Department of Health Sciences, 1848Northeastern University, Boston, MA, USA.
Stat Methods Med Res. 2022 Oct;31(10):1904-1915. doi: 10.1177/09622802221104238. Epub 2022 Jun 5.
Multiple imputation techniques are commonly used when data are missing, however, there are many options one can consider. Multivariate imputation by chained equations is a popular method for generating imputations but relies on specifying models when imputing missing values. In this work, we introduce multiple imputation by super learning, an update to the multivariate imputation by chained equations method to generate imputations with ensemble learning. Ensemble methodologies have recently gained attention for use in inference and prediction as they optimally combine a variety of user-specified parametric and non-parametric models and perform well when estimating complex functions, including those with interaction terms. Through two simulations we compare inferences made using the multiple imputation by super learning approach to those made with other commonly used multiple imputation methods and demonstrate multiple imputation by super learning as a superior option when considering characteristics such as bias, confidence interval coverage rate, and confidence interval width.

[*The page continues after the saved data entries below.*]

-- ==== Sys2Proof/Laws/State.lean ====
section
/-! SUPPORT. Each field after each named update of the state. -/

namespace Sys2Proof.Machine

/-! ### `State.log` -/

@[simp] theorem State.log_cfg (s : State) (es : List Event) :
    (s.log es).cfg = s.cfg := rfl
@[simp] theorem State.log_frame (s : State) (es : List Event) :
    (s.log es).frame = s.frame := rfl
@[simp] theorem State.log_work (s : State) (es : List Event) :
    (s.log es).work = s.work := rfl
@[simp] theorem State.log_plane1 (s : State) (es : List Event) :
    (s.log es).plane1 = s.plane1 := rfl
@[simp] theorem State.log_plane2 (s : State) (es : List Event) :
    (s.log es).plane2 = s.plane2 := rfl
@[simp] theorem State.log_old (s : State) (es : List Event) :
    (s.log es).old = s.old := rfl
@[simp] theorem State.log_oldValid (s : State) (es : List Event) :
    (s.log es).oldValid = s.oldValid := rfl
@[simp] theorem State.log_cache (s : State) (es : List Event) :
    (s.log es).cache = s.cache := rfl
@[simp] theorem State.log_cacheValid (s : State) (es : List Event) :
    (s.log es).cacheValid = s.cacheValid := rfl
@[simp] theorem State.log_lastMode (s : State) (es : List Event) :
    (s.log es).lastMode = s.lastMode := rfl
@[simp] theorem State.log_panelState (s : State) (es : List Event) :
    (s.log es).panelState = s.panelState := rfl
@[simp] theorem State.log_fresh (s : State) (es : List Event) :
    (s.log es).fresh = s.fresh := rfl
@[simp] theorem State.log_own (s : State) (es : List Event) :
    (s.log es).own = s.own := rfl
@[simp] theorem State.log_run (s : State) (es : List Event) :
    (s.log es).run = s.run := rfl
@[simp] theorem State.log_err (s : State) (es : List Event) :
    (s.log es).err = s.err := rfl
@[simp] theorem State.log_stop (s : State) (es : List Event) :
    (s.log es).stop = s.stop := rfl
@[simp] theorem State.log_anim (s : State) (es : List Event) :
    (s.log es).anim = s.anim := rfl
@[simp] theorem State.log_dc (s : State) (es : List Event) :
    (s.log es).dc = levelAfter .dc es s.dc := rfl
@[simp] theorem State.log_rst (s : State) (es : List Event) :
    (s.log es).rst = levelAfter .rst es s.rst := rfl
@[simp] theorem State.log_seqPos (s : State) (es : List Event) :
    (s.log es).seqPos = advance es.length s.seqPos := rfl
@[simp] theorem State.log_cursor (s : State) (es : List Event) :
    (s.log es).cursor = s.cursor := rfl
@[simp] theorem State.log_pollElapsed (s : State) (es : List Event) :
    (s.log es).pollElapsed = s.pollElapsed := rfl
@[simp] theorem State.log_trace (s : State) (es : List Event) :
    (s.log es).trace = s.trace ++ es := rfl
@[simp] theorem State.log_saved (s : State) (es : List Event) :
    (s.log es).saved = s.saved := rfl
@[simp] theorem State.log_issuer (s : State) (es : List Event) :
    (s.log es).issuer = s.issuer := rfl
@[simp] theorem State.log_host (s : State) (es : List Event) :
    (s.log es).host = s.host := rfl
@[simp] theorem State.log_busyIn (s : State) (es : List Event) :
    (s.log es).busyIn = s.busyIn := rfl
@[simp] theorem State.log_busyRest (s : State) (es : List Event) :
    (s.log es).busyRest = s.busyRest := rfl
@[simp] theorem State.log_xferFails (s : State) (es : List Event) :
    (s.log es).xferFails = s.xferFails := rfl

/-! ### `State.accept` -/

@[simp] theorem State.accept_cfg (s : State) (i : Instr) :
    (s.accept i).cfg = s.cfg := rfl
@[simp] theorem State.accept_frame (s : State) (i : Instr) :
    (s.accept i).frame = s.frame := rfl
@[simp] theorem State.accept_work (s : State) (i : Instr) :
    (s.accept i).work = s.work := rfl
@[simp] theorem State.accept_plane1 (s : State) (i : Instr) :
    (s.accept i).plane1 = s.plane1 := rfl
@[simp] theorem State.accept_plane2 (s : State) (i : Instr) :
    (s.accept i).plane2 = s.plane2 := rfl
@[simp] theorem State.accept_old (s : State) (i : Instr) :
    (s.accept i).old = s.old := rfl
@[simp] theorem State.accept_oldValid (s : State) (i : Instr) :
    (s.accept i).oldValid = s.oldValid := rfl
@[simp] theorem State.accept_cache (s : State) (i : Instr) :
    (s.accept i).cache = s.cache := rfl
@[simp] theorem State.accept_cacheValid (s : State) (i : Instr) :
    (s.accept i).cacheValid = s.cacheValid := rfl
@[simp] theorem State.accept_lastMode (s : State) (i : Instr) :
    (s.accept i).lastMode = s.lastMode := rfl
@[simp] theorem State.accept_panelState (s : State) (i : Instr) :
    (s.accept i).panelState = s.panelState := rfl
@[simp] theorem State.accept_fresh (s : State) (i : Instr) :
    (s.accept i).fresh = s.fresh := rfl
@[simp] theorem State.accept_own (s : State) (i : Instr) :
    (s.accept i).own = s.own := rfl
@[simp] theorem State.accept_run (s : State) (i : Instr) :
    (s.accept i).run = true := rfl
@[simp] theorem State.accept_err (s : State) (i : Instr) :
    (s.accept i).err = .none := rfl
@[simp] theorem State.accept_stop (s : State) (i : Instr) :
    (s.accept i).stop = s.stop := rfl
@[simp] theorem State.accept_anim (s : State) (i : Instr) :
    (s.accept i).anim = s.anim := rfl
@[simp] theorem State.accept_dc (s : State) (i : Instr) :
    (s.accept i).dc = s.dc := rfl
@[simp] theorem State.accept_rst (s : State) (i : Instr) :
    (s.accept i).rst = s.rst := rfl
@[simp] theorem State.accept_seqPos (s : State) (i : Instr) :
    (s.accept i).seqPos = [(.word i, 0)] := rfl
@[simp] theorem State.accept_cursor (s : State) (i : Instr) :
    (s.accept i).cursor = some (i, 0) := rfl
@[simp] theorem State.accept_pollElapsed (s : State) (i : Instr) :
    (s.accept i).pollElapsed = s.pollElapsed := rfl
@[simp] theorem State.accept_trace (s : State) (i : Instr) :
    (s.accept i).trace = s.trace := rfl
@[simp] theorem State.accept_saved (s : State) (i : Instr) :
    (s.accept i).saved = some s.snapshot := rfl
@[simp] theorem State.accept_issuer (s : State) (i : Instr) :
    (s.accept i).issuer = s.issuer := rfl
@[simp] theorem State.accept_host (s : State) (i : Instr) :
    (s.accept i).host = s.host := rfl
@[simp] theorem State.accept_busyIn (s : State) (i : Instr) :
    (s.accept i).busyIn = s.busyIn := rfl
@[simp] theorem State.accept_busyRest (s : State) (i : Instr) :
    (s.accept i).busyRest = s.busyRest := rfl
@[simp] theorem State.accept_xferFails (s : State) (i : Instr) :
    (s.accept i).xferFails = s.xferFails := rfl

/-! ### `State.complete` -/

@[simp] theorem State.complete_cfg (s : State) :
    (s.complete).cfg = s.cfg := rfl
@[simp] theorem State.complete_frame (s : State) :
    (s.complete).frame = s.frame := rfl
@[simp] theorem State.complete_work (s : State) :
    (s.complete).work = s.work := rfl
@[simp] theorem State.complete_plane1 (s : State) :
    (s.complete).plane1 = s.plane1 := rfl
@[simp] theorem State.complete_plane2 (s : State) :
    (s.complete).plane2 = s.plane2 := rfl
@[simp] theorem State.complete_old (s : State) :
    (s.complete).old = s.old := rfl
@[simp] theorem State.complete_oldValid (s : State) :
    (s.complete).oldValid = s.oldValid := rfl
@[simp] theorem State.complete_cache (s : State) :
    (s.complete).cache = s.cache := rfl
@[simp] theorem State.complete_cacheValid (s : State) :
    (s.complete).cacheValid = s.cacheValid := rfl
@[simp] theorem State.complete_lastMode (s : State) :
    (s.complete).lastMode = s.lastMode := rfl
@[simp] theorem State.complete_panelState (s : State) :
    (s.complete).panelState = s.panelState := rfl
@[simp] theorem State.complete_fresh (s : State) :
    (s.complete).fresh = s.fresh := rfl
@[simp] theorem State.complete_own (s : State) :
    (s.complete).own = s.own := rfl
@[simp] theorem State.complete_run (s : State) :
    (s.complete).run = false := rfl
@[simp] theorem State.complete_err (s : State) :
    (s.complete).err = .none := rfl
@[simp] theorem State.complete_stop (s : State) :
    (s.complete).stop = s.stop := rfl
@[simp] theorem State.complete_anim (s : State) :
    (s.complete).anim = s.anim := rfl
@[simp] theorem State.complete_dc (s : State) :
    (s.complete).dc = s.dc := rfl
@[simp] theorem State.complete_rst (s : State) :
    (s.complete).rst = s.rst := rfl
@[simp] theorem State.complete_seqPos (s : State) :
    (s.complete).seqPos = [] := rfl
@[simp] theorem State.complete_cursor (s : State) :
    (s.complete).cursor = none := rfl
@[simp] theorem State.complete_pollElapsed (s : State) :
    (s.complete).pollElapsed = s.pollElapsed := rfl
@[simp] theorem State.complete_trace (s : State) :
    (s.complete).trace = s.trace := rfl
@[simp] theorem State.complete_saved (s : State) :
    (s.complete).saved = none := rfl
@[simp] theorem State.complete_issuer (s : State) :
    (s.complete).issuer = s.issuer := rfl
@[simp] theorem State.complete_host (s : State) :
    (s.complete).host = s.host := rfl
@[simp] theorem State.complete_busyIn (s : State) :
    (s.complete).busyIn = s.busyIn := rfl
@[simp] theorem State.complete_busyRest (s : State) :
    (s.complete).busyRest = s.busyRest := rfl
@[simp] theorem State.complete_xferFails (s : State) :
    (s.complete).xferFails = s.xferFails := rfl

/-! ### `State.restore` -/

@[simp] theorem State.restore_cfg (s : State) (v : Option Saved) :
    (s.restore v).cfg = s.cfg := by cases v <;> rfl
@[simp] theorem State.restore_frame (s : State) (v : Option Saved) :
    (s.restore v).frame = s.frame := by cases v <;> rfl
@[simp] theorem State.restore_work (s : State) (v : Option Saved) :
    (s.restore v).work = s.work := by cases v <;> rfl
@[simp] theorem State.restore_plane1 (s : State) (v : Option Saved) :
    (s.restore v).plane1 = s.plane1 := by cases v <;> rfl
@[simp] theorem State.restore_plane2 (s : State) (v : Option Saved) :
    (s.restore v).plane2 = s.plane2 := by cases v <;> rfl
@[simp] theorem State.restore_own (s : State) (v : Option Saved) :
    (s.restore v).own = s.own := by cases v <;> rfl
@[simp] theorem State.restore_run (s : State) (v : Option Saved) :
    (s.restore v).run = s.run := by cases v <;> rfl
@[simp] theorem State.restore_err (s : State) (v : Option Saved) :
    (s.restore v).err = s.err := by cases v <;> rfl
@[simp] theorem State.restore_stop (s : State) (v : Option Saved) :
    (s.restore v).stop = s.stop := by cases v <;> rfl
@[simp] theorem State.restore_anim (s : State) (v : Option Saved) :
    (s.restore v).anim = s.anim := by cases v <;> rfl
@[simp] theorem State.restore_dc (s : State) (v : Option Saved) :
    (s.restore v).dc = s.dc := by cases v <;> rfl
@[simp] theorem State.restore_rst (s : State) (v : Option Saved) :
    (s.restore v).rst = s.rst := by cases v <;> rfl
@[simp] theorem State.restore_seqPos (s : State) (v : Option Saved) :
    (s.restore v).seqPos = s.seqPos := by cases v <;> rfl
@[simp] theorem State.restore_cursor (s : State) (v : Option Saved) :
    (s.restore v).cursor = s.cursor := by cases v <;> rfl
@[simp] theorem State.restore_pollElapsed (s : State) (v : Option Saved) :
    (s.restore v).pollElapsed = s.pollElapsed := by cases v <;> rfl
@[simp] theorem State.restore_trace (s : State) (v : Option Saved) :
    (s.restore v).trace = s.trace := by cases v <;> rfl
@[simp] theorem State.restore_saved (s : State) (v : Option Saved) :
    (s.restore v).saved = s.saved := by cases v <;> rfl
@[simp] theorem State.restore_issuer (s : State) (v : Option Saved) :
    (s.restore v).issuer = s.issuer := by cases v <;> rfl
@[simp] theorem State.restore_host (s : State) (v : Option Saved) :
    (s.restore v).host = s.host := by cases v <;> rfl
@[simp] theorem State.restore_busyIn (s : State) (v : Option Saved) :
    (s.restore v).busyIn = s.busyIn := by cases v <;> rfl
@[simp] theorem State.restore_busyRest (s : State) (v : Option Saved) :
    (s.restore v).busyRest = s.busyRest := by cases v <;> rfl
@[simp] theorem State.restore_xferFails (s : State) (v : Option Saved) :
    (s.restore v).xferFails = s.xferFails := by cases v <;> rfl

当数据缺失时,通常会使用多种插补技术,但是有很多选项可供考虑。链式方程的多变量插补是一种生成插补值的常用方法,但在插补缺失值时需要指定模型。在这项工作中,我们引入了超级学习的多变量插补,这是对链式方程多变量插补方法的更新,使用集成学习生成插补值。集成方法最近因其在推理和预测中的应用而受到关注,因为它们可以最优地组合各种用户指定的参数和非参数模型,并且在估计复杂函数(包括具有交互项的函数)时表现良好。通过两个模拟,我们比较了使用超级学习的多变量插补方法进行推断与使用其他常用的多变量插补方法进行推断的结果,并证明了当考虑偏倚、置信区间覆盖率和置信区间宽度等特征时,超级学习的多变量插补是一种更好的选择。